Section 102(b)(7) of the Delaware General Corporation Law, or DGCL, allows a corporation to provide in its certificate of incorporation that a director of the corporation will not be personally liable to the corporation or its stockholders for monetary damages for breach of fiduciary duty as a director, except where the director breached the duty of loyalty, failed to act in good faith, engaged in intentional misconduct or knowingly violated a law, authorized the payment of a dividend or approved a stock repurchase in violation of Delaware corporate law or obtained an improper personal benefit.  The Registrant’s certificate of incorporation provides for this limitation of liability.

 

Section 145(a) of the Delaware General Corporation Law provides that a Delaware corporation may indemnify any person who was or is a party or is threatened to be made a party to any threatened, pending or completed action, suit or proceeding, whether civil, criminal, administrative or investigative (other than an action by or in the right of the corporation) by reason of the fact that such person is or was a director, officer, employee or agent of the corporation, or is or was serving at the request of the corporation as a director, officer, employee or agent of another corporation or enterprise, against expenses (including attorneys’ fees), judgments, fines and amounts paid in settlement actually and reasonably incurred by such person in connection with such action, suit or proceeding if he or she acted in good faith and in a manner he or she reasonably believed to be in or not opposed to the best interests of the corporation, and, with respect to any criminal action or proceeding, had no cause to believe his or her conduct was unlawful.

 

Section 145(b) of the Delaware General Corporation Law provides that a Delaware corporation may indemnify any person who was or is a party or is threatened to be made a party to any threatened, pending or completed action or suit by or in the right of the corporation to procure a judgment in its favor by reason of the fact that such person acted in any of the capacities set forth above, against expenses (including attorneys’ fees) actually and reasonably incurred by such person in connection with the defense or settlement of such action or suit if he or she acted under similar standards, except that no indemnification may be made in respect of any claim, issue or matter as to which such person shall have been adjudged to be liable to the corporation unless and only to the extent that the court in which such action or suit was brought shall determine that, despite the adjudication of liability but in view of all the circumstances of the case, such person is fairly and reasonably entitled to be indemnified for such expenses which the court shall deem proper.

 

Section 145 of the Delaware General Corporation Law further provides that: (i) to the extent that a former or present director or officer of a corporation has been successful in the defense of any action, suit or proceeding referred to in subsections (a) and (b) or in the defense of any claim, issue or matter therein, such person shall be indemnified against expenses (including attorneys’ fees) actually and reasonably incurred by him or her in connection therewith; (ii) indemnification provided for by Section 145 shall not be deemed exclusive of any other rights to which the indemnified party may be entitled; and (iii) the corporation may purchase and maintain insurance on behalf of any present or former director, officer, employee or agent of the corporation or any person who at the request of the corporation was serving in such capacity for another entity against any liability asserted against such person and incurred by him or her in any such capacity or arising out of his or her status as such, whether or not the corporation would have the power to indemnify him or her against such liabilities under Section 145.

 

The Registrant’s certificate of incorporation (Exhibit 4.1 hereto and any amendments thereto) provides for the indemnification of directors to the fullest extent permissible under the Delaware General Corporation Law.

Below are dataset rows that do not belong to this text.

-- ==== Sys2Proof/Machine/Poller.lean ====
section
/-! DEFINITION. The Shift-Register Poller family (41_shift_register_poller.md): TOGGLE, SAMPLE 0 to SAMPLE 11, END, the
sequencer step, POLL. -/

namespace Sys2Proof.Machine

/-- TOGGLE (R120): SETCLK 1; WAIT T_PULSE; SETCLK 0, in the setting it is used in (log 17). -/
def execToggle (c : Setting) (s : State) : Out :=
  andThen (execSetclk c .high s) fun s1 =>
  andThen (execWait c Config.tPulse s1) fun s2 =>
  execSetclk c .low s2

/-- SAMPLE p (R123): read the line, record the sample, apply the position's effect. -/
def sampleAt (p : Fin 12) (s : State) : Out :=
  guarded (cfgTest s)
    (.next ((((s.afterRead).recordSample p s.nextSample).effectAt p s.nextSample).advance))

/-- SAMPLE 0: cross (42_report_builder.md R151). -/
def execSample0 (s : State) : Out := sampleAt 0 s

/-- SAMPLE 1: square (R152). -/
def execSample1 (s : State) : Out := sampleAt 1 s

/-- SAMPLE 2: select (R153). -/
def execSample2 (s : State) : Out := sampleAt 2 s

/-- SAMPLE 3: start (R154). -/
def execSample3 (s : State) : Out := sampleAt 3 s

/-- SAMPLE 4: up (R155). -/
def execSample4 (s : State) : Out := sampleAt 4 s

/-- SAMPLE 5: down (R156). -/
def execSample5 (s : State) : Out := sampleAt 5 s

/-- SAMPLE 6: left (R157). -/
def execSample6 (s : State) : Out := sampleAt 6 s

/-- SAMPLE 7: right (R158). -/
def execSample7 (s : State) : Out := sampleAt 7 s

/-- SAMPLE 8: circle (R159). -/
def execSample8 (s : State) : Out := sampleAt 8 s

/-- SAMPLE 9: triangle (R160). -/
def execSample9 (s : State) : Out := sampleAt 9 s

/-- SAMPLE 10: l1 (R161). -/
def execSample10 (s : State) : Out := sampleAt 10 s

/-- SAMPLE 11: r1 (R162). -/
def execSample11 (s : State) : Out := sampleAt 11 s

/-- END (R124): SERIALIZE, `busy <- false`, emit End; `upc` stays. -/
def execEndPoll (s : State) : Out := .next ((s.serialized.setIdle).emit .endPoll)

/-- Perform a fetched micro-operation (R122). An instruction that has no word is none. -/
def execMicro (i : Instr) (s : State) : Out :=
  match i with
  | .endPoll => execEndPoll s
  | .setclk c v => execSetclk c v s
  | .setlat c v => execSetlat c v s
  | .wait c n => execWait c n s
  | .sample0 => execSample0 s
  | .sample1 => execSample1 s
  | .sample2 => execSample2 s
  | .sample3 => execSample3 s
  | .sample4 => execSample4 s
  | .sample5 => execSample5 s
  | .sample6 => execSample6 s
  | .sample7 => execSample7 s
  | .sample8 => execSample8 s
  | .sample9 => execSample9 s
  | .sample10 => execSample10 s
  | .sample11 => execSample11 s
  | .rstrep => execRstrep s
  | .configure _ => .refused .illegalMicroOp
  | .readdata => .refused .illegalMicroOp
  | .toggle _ => .refused .illegalMicroOp
  | .poll => .refused .illegalMicroOp
  | .build _ => .refused .illegalMicroOp
  | .serialize => .refused .illegalMicroOp
  | .onCreateReport => .refused .illegalMicroOp
  | .onHostReport _ => .refused .illegalMicroOp
  | .lifecycle _ => .refused .illegalMicroOp

/-- The sequencer step (R122): fetch, decode, perform. -/
def sequencerStep (s : State) : Out :=
  match s.fetch with
  | .instr i => execMicro i s
  | .reserved _ => .refused .illegalMicroOp
  | .noWord => .refused .illegalMicroOp

/-- `while busy: Step()` (R121), for at most `n` steps. R129: with the microprogram of 30_encoding.md R84 the loop ends
after 64 (log 5). -/
def pollLoop : Nat → State → Out
  | 0, s => if s.busy then .fault .pollNeverEnds else .next s
  | n + 1, s => if s.busy then andThen (sequencerStep s) (pollLoop n) else .next s

/-- The start of a poll: its two tests, then `busy` and `upc` (R121). -/
def startPoll (s : State) : Out := guarded (cfgTest s) (guarded (busyTest s) (.next s.beginPoll))

/-- One poll cycle, from its tests to its END (R121). -/
def runPoll (s : State) : Out := andThen (startPoll s) (pollLoop Config.pollLength)

/-- POLL (R121): the sample vector goes to the caller. -/
def execPoll (s : State) : Out := andThen (runPoll s) fun t => .next (t.giveResult (.samples t.sv))

end Sys2Proof.Machine
end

The Registrant’s bylaws (Exhibit 4.2 hereto) provide for indemnification of directors and officers to the maximum extent permitted by the Delaware General Corporation Law. In addition, the Registrant has entered into indemnification agreements with its directors and officers, and maintains insurance policies insuring directors and officers against certain liabilities that they may incur in their capacity as officers and directors.

 

The indemnification rights described above are not exclusive of any other right which an indemnified person may have or hereafter acquire under any statute, provision of the certificate of incorporation, bylaws, agreement, vote of stockholders or disinterested directors or otherwise.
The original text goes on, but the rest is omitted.